■ TASK OBJECTIVE ■
Once you find the line containing "-- ==== Sys2Proof/Laws/State.lean" in the data below, copy it and each following line exactly, up to and including the line containing "(complete code s).err = code := rfl", and nothing else.

Data entries
+++++
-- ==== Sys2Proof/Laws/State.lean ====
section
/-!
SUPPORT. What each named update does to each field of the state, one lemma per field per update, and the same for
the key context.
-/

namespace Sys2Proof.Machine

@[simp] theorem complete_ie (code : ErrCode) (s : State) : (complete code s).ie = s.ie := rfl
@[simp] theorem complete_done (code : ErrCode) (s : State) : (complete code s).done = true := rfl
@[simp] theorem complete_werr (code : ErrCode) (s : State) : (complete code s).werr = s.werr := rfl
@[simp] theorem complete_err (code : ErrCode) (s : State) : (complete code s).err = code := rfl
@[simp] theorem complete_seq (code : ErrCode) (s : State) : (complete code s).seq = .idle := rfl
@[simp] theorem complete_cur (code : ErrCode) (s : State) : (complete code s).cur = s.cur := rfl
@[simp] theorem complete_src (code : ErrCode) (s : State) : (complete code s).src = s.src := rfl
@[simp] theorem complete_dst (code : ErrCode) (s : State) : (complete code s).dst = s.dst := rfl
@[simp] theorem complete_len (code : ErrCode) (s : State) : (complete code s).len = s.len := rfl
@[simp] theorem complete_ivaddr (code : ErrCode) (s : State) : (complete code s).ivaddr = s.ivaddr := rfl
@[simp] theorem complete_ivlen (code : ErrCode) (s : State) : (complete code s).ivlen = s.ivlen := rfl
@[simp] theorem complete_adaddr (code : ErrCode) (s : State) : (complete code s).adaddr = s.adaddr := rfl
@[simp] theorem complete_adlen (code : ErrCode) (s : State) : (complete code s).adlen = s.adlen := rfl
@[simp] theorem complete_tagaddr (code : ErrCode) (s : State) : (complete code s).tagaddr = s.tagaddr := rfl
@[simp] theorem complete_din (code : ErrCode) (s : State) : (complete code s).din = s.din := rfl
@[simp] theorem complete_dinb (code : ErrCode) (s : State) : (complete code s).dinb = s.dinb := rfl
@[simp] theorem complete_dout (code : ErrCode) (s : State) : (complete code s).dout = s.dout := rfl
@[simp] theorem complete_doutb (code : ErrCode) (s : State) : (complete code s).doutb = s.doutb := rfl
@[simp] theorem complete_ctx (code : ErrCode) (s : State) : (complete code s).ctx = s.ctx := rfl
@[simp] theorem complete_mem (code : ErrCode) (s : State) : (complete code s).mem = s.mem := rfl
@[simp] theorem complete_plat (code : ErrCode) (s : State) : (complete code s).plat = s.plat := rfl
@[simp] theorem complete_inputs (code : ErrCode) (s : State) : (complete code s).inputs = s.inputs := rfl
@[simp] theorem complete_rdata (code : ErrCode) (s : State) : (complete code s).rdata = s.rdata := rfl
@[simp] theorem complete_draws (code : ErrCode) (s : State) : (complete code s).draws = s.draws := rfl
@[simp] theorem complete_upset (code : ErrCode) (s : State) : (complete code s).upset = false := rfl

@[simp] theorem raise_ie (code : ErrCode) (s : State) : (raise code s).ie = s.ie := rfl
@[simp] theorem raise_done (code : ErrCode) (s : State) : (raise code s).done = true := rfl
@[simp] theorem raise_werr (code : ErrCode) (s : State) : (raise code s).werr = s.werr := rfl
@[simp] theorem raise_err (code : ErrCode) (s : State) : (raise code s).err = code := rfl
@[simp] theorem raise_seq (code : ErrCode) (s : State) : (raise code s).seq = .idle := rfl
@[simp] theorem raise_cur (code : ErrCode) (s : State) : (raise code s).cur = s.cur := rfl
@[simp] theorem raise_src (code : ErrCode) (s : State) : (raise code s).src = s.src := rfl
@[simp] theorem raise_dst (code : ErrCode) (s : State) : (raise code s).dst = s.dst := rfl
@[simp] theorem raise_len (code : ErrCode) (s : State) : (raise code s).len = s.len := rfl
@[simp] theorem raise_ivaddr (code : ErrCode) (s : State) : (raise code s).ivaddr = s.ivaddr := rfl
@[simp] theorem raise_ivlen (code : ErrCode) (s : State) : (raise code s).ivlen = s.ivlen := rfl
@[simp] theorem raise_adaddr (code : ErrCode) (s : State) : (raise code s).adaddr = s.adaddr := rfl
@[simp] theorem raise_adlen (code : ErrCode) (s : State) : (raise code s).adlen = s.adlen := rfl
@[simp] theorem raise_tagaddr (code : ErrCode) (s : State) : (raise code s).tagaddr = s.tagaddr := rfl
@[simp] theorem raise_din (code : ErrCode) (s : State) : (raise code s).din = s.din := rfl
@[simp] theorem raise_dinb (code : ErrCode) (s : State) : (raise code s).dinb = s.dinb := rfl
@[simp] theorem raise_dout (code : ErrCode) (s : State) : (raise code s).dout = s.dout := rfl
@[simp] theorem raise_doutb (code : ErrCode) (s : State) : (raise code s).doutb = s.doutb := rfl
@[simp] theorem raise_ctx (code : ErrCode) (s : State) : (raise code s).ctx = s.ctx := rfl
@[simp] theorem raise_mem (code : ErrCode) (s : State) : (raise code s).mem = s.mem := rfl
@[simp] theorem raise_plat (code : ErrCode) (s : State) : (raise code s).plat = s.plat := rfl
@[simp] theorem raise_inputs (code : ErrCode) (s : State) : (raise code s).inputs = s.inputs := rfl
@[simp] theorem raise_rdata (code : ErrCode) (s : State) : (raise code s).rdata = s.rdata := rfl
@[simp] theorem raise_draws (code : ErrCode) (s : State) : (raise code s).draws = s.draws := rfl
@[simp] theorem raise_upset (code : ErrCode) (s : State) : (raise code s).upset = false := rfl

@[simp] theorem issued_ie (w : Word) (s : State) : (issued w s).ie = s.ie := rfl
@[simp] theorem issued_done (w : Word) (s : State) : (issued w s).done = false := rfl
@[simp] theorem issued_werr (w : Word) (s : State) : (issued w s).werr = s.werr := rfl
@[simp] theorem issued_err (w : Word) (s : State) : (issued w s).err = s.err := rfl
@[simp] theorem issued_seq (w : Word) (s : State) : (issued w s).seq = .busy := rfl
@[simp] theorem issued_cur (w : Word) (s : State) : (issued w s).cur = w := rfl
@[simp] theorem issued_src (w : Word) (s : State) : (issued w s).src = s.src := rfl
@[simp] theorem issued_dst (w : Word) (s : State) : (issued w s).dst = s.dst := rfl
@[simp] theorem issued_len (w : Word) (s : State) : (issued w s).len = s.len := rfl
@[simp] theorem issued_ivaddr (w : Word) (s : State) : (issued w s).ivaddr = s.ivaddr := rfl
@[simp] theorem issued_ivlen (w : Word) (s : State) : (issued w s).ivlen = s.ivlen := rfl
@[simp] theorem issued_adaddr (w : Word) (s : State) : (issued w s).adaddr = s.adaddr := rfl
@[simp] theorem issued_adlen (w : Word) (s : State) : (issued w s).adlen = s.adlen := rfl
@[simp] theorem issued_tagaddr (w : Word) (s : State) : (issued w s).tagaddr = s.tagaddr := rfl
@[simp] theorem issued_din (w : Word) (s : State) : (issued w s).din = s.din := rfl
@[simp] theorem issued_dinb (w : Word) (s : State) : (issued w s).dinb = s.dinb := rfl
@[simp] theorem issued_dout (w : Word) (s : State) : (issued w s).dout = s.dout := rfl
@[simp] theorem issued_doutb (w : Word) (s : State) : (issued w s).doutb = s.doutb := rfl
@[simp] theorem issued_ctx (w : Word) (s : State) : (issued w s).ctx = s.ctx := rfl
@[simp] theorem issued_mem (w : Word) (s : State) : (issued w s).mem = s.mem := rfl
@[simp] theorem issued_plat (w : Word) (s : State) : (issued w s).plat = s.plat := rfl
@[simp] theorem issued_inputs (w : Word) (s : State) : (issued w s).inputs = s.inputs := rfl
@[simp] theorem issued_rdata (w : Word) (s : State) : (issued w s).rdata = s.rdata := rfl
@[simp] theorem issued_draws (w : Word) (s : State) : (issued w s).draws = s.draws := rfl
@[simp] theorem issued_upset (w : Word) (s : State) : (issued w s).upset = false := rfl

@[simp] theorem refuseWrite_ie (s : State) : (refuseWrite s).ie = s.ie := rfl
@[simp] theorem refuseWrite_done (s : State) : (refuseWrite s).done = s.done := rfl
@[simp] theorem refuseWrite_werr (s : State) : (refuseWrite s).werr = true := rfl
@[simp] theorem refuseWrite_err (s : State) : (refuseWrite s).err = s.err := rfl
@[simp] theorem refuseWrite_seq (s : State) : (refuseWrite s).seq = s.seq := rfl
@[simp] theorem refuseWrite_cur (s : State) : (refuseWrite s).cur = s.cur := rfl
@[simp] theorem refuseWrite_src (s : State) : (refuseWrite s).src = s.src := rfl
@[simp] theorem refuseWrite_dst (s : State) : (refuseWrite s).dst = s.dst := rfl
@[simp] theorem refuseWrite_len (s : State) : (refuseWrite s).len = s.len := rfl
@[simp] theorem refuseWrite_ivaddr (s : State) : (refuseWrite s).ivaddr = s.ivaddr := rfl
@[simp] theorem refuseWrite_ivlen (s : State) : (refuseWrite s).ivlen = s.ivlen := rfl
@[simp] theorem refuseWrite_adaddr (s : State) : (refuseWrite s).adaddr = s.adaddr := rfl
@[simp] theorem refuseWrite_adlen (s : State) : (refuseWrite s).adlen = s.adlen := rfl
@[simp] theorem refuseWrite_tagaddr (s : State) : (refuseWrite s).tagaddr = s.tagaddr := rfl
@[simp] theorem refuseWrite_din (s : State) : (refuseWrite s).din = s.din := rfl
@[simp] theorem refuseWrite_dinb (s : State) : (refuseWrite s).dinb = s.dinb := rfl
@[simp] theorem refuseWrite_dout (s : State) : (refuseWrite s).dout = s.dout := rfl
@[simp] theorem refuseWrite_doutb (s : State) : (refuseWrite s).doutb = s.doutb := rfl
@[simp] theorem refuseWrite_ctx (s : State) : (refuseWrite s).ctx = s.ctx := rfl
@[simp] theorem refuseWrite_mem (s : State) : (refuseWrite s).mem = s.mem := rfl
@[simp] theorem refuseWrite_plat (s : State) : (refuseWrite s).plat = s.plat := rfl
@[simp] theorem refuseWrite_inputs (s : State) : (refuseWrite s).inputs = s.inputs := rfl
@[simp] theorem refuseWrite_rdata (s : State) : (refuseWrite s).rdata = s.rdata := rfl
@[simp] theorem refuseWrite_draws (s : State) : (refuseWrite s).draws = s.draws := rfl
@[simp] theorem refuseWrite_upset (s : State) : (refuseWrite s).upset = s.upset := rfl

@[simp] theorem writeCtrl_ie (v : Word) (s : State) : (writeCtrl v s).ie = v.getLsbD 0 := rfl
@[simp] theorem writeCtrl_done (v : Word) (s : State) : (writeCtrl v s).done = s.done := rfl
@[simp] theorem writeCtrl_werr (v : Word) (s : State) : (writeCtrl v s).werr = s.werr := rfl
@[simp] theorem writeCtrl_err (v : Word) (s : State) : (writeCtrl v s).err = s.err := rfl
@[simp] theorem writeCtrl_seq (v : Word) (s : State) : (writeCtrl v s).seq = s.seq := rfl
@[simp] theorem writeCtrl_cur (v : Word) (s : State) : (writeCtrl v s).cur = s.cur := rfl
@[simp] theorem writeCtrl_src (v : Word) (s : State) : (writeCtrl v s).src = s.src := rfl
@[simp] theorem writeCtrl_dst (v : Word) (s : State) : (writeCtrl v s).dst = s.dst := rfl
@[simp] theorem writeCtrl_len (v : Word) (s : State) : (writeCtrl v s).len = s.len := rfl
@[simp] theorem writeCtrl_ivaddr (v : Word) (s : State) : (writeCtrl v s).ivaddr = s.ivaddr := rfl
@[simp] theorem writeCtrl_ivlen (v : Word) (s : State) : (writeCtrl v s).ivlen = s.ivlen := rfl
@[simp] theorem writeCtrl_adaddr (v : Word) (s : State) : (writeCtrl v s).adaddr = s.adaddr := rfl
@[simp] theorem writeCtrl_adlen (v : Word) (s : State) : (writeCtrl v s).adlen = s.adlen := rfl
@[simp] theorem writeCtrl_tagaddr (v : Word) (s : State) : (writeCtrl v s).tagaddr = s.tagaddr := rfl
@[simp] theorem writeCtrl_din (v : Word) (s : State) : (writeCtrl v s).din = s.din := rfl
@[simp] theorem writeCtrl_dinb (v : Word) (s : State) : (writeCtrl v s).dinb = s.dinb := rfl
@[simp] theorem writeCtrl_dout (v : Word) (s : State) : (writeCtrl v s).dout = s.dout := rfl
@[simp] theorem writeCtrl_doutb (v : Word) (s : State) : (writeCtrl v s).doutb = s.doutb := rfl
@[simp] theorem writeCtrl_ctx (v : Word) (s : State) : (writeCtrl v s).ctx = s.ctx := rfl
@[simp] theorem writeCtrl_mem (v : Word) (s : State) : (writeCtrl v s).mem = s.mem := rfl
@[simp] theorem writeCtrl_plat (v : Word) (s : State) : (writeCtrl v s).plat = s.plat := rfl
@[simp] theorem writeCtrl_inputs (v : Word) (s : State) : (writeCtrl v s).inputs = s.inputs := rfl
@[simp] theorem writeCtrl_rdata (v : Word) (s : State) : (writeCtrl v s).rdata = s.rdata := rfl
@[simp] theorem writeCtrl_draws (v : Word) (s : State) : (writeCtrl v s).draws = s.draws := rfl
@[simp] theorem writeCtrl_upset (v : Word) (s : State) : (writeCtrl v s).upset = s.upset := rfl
+++++
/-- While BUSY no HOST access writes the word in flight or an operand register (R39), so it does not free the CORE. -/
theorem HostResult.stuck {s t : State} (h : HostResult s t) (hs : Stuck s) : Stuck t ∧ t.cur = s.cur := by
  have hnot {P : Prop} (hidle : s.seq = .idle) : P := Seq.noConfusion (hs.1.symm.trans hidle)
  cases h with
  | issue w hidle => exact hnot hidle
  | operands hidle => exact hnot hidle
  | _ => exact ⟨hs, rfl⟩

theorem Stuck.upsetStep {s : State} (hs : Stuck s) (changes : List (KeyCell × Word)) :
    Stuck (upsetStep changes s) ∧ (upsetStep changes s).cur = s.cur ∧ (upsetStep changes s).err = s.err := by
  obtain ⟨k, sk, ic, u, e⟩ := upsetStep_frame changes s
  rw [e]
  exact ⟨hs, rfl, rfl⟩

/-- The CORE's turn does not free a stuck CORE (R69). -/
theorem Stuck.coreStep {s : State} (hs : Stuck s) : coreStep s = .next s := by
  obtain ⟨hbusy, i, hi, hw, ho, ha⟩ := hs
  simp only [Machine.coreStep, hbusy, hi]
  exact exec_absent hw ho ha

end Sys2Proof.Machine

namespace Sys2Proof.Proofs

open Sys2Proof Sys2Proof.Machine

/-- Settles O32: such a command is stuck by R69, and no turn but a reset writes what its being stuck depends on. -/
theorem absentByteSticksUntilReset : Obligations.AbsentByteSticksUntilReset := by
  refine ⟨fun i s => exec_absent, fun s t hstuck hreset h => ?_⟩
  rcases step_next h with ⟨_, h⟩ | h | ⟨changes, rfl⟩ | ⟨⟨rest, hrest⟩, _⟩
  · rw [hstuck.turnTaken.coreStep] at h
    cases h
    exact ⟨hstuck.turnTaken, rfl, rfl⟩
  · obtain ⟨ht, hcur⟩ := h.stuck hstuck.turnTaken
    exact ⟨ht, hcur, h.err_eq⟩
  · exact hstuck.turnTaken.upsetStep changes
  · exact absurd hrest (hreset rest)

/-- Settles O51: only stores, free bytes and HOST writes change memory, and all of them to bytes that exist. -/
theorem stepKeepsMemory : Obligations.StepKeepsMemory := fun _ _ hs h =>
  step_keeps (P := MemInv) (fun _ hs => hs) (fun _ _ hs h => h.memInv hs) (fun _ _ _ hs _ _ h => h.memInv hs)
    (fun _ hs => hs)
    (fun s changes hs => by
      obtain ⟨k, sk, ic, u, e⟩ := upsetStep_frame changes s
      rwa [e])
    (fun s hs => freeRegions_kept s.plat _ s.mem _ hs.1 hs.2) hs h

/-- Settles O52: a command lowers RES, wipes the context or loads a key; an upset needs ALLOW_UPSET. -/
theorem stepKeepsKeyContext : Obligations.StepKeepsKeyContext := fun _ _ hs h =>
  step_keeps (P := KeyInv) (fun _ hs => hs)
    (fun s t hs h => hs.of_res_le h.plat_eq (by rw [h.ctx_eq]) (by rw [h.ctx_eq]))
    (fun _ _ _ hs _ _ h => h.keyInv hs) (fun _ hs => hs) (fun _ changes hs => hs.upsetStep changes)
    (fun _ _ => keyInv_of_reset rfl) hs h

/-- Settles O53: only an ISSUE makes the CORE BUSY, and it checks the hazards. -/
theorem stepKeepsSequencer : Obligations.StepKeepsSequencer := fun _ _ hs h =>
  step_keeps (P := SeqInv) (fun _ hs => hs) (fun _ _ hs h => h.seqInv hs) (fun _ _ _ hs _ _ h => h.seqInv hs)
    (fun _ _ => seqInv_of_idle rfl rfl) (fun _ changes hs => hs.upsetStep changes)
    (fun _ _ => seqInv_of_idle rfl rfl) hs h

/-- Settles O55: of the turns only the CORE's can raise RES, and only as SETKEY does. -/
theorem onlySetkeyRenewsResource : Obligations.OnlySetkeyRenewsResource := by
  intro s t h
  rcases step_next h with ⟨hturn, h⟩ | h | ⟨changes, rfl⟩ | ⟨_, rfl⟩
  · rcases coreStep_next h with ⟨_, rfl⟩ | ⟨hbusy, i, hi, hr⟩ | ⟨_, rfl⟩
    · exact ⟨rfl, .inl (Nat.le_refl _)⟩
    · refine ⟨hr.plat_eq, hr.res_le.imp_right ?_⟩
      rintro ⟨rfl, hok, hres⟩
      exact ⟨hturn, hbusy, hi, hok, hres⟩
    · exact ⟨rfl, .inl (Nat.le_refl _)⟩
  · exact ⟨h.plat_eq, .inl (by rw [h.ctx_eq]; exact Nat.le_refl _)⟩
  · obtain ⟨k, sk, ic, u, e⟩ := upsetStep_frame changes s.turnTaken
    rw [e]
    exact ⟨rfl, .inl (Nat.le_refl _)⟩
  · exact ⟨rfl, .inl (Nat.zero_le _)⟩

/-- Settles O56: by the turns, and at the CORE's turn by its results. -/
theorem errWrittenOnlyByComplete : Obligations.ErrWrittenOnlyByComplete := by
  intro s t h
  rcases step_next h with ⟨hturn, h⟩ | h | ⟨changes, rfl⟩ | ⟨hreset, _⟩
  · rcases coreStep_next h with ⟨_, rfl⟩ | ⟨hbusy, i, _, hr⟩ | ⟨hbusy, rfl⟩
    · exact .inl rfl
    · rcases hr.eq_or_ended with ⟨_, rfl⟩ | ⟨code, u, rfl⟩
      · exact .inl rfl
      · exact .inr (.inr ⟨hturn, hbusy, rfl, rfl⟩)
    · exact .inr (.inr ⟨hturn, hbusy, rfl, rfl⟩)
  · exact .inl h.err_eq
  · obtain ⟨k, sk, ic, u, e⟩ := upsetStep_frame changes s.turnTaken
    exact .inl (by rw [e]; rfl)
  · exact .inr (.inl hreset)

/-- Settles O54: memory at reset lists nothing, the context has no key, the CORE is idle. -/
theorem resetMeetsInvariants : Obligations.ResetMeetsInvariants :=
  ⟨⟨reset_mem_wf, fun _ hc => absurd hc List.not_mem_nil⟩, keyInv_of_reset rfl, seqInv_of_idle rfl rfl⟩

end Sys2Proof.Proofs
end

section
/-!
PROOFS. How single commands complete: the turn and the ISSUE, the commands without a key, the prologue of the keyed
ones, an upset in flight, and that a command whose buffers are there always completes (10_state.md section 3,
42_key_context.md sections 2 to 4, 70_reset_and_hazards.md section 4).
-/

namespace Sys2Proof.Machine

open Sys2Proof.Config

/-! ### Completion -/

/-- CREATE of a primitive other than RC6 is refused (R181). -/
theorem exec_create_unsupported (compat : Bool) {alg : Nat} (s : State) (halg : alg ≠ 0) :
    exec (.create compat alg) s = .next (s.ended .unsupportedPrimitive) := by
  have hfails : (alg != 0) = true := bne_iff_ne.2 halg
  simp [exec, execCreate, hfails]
+++++
■ ANSWER SECTION ■
-- ==== Sys2Proof/Laws/State.lean ====
section
/-!
SUPPORT. What each named update does to each field of the state, one lemma per field per update, and the same for
the key context.
-/

namespace Sys2Proof.Machine

@[simp] theorem complete_ie (code : ErrCode) (s : State) : (complete code s).ie = s.ie := rfl
@[simp] theorem complete_done (code : ErrCode) (s : State) : (complete code s).done = true := rfl
@[simp] theorem complete_werr (code : ErrCode) (s : State) : (complete code s).werr = s.werr := rfl
@[simp] theorem complete_err (code : ErrCode) (s : State) : (complete code s).err = code := rfl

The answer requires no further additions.